* Activity
Check each line of the data below for the word "minLen", then extract the ones that have it.

* Recorded data
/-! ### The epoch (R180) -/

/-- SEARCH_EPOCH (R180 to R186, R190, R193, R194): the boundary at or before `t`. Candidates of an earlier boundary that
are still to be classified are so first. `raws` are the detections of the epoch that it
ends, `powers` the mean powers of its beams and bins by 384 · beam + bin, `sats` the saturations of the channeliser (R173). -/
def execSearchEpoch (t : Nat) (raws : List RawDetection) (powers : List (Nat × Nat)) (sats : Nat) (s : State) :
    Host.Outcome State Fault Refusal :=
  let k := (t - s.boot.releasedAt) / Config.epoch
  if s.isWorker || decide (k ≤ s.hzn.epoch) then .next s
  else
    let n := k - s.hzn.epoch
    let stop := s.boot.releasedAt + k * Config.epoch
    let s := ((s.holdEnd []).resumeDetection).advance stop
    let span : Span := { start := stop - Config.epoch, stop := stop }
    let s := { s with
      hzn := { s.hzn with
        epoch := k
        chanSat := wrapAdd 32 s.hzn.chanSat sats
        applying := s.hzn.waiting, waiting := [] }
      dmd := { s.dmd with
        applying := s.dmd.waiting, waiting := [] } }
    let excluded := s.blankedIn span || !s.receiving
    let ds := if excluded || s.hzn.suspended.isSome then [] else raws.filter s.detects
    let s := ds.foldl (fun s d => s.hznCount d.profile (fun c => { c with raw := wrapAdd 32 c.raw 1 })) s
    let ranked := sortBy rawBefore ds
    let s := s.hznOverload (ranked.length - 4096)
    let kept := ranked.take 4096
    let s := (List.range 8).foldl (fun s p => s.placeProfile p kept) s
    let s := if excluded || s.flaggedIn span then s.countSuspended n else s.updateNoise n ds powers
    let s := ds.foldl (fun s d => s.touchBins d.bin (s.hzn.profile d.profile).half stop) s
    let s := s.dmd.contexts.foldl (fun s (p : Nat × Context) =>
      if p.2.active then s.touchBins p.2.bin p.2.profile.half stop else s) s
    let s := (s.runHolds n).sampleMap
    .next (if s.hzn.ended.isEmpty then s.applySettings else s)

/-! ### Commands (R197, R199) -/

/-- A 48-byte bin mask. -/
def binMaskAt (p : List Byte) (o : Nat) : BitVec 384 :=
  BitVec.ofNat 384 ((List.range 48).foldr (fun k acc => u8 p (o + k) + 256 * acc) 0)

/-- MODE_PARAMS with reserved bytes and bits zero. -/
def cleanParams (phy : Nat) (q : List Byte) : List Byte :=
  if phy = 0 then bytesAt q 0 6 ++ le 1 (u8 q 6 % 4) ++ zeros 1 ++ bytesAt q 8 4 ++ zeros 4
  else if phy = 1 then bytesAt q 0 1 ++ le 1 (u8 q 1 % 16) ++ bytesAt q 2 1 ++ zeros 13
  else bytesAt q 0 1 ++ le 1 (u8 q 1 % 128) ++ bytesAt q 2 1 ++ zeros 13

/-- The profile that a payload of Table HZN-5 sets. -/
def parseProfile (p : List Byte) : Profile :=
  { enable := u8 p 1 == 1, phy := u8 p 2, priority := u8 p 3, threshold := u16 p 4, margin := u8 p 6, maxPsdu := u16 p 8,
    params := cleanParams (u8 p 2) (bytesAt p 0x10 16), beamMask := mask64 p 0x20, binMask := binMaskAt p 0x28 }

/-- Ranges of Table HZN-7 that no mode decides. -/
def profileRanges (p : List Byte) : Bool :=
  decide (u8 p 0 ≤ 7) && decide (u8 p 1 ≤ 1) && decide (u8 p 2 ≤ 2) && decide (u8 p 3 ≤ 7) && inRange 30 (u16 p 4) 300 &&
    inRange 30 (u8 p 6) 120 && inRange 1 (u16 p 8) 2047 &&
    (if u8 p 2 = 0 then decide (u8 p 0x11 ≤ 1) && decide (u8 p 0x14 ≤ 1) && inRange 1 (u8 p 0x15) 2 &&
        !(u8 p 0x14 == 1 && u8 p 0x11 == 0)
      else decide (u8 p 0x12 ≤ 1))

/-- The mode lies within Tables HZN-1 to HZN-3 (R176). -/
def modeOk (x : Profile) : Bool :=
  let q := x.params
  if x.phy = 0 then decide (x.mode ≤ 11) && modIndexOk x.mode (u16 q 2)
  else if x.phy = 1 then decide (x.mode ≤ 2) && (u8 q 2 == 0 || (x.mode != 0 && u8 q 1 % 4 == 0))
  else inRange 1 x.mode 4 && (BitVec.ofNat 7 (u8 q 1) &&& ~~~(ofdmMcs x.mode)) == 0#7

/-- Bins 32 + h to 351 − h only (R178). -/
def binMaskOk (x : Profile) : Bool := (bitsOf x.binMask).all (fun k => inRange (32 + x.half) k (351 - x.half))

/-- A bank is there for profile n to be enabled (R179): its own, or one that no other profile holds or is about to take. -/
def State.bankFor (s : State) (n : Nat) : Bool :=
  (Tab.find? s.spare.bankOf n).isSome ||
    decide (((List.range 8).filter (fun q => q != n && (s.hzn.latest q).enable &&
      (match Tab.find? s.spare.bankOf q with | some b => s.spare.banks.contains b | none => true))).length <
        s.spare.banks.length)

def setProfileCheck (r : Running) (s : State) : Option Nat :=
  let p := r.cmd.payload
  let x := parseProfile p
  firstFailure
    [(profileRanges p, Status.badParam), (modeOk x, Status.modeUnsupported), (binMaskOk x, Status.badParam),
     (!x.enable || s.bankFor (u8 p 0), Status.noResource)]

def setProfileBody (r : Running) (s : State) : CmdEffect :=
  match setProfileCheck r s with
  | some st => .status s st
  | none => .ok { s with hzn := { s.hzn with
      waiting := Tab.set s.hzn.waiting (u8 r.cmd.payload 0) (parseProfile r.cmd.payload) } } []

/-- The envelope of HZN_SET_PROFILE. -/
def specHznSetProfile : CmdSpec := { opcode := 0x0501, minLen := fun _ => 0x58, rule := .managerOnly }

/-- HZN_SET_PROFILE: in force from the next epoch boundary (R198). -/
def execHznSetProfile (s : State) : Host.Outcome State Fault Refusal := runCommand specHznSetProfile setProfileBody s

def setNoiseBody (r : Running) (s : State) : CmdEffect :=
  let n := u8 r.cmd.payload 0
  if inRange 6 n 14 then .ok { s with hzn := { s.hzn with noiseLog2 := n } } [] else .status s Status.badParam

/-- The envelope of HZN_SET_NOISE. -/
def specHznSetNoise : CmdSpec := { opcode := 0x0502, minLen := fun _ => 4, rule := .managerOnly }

* Task solution
def specHznSetProfile : CmdSpec := { opcode := 0x0501, minLen := fun _ => 0x58, rule := .managerOnly }
def specHznSetNoise : CmdSpec := { opcode := 0x0502, minLen := fun _ => 4, rule := .managerOnly }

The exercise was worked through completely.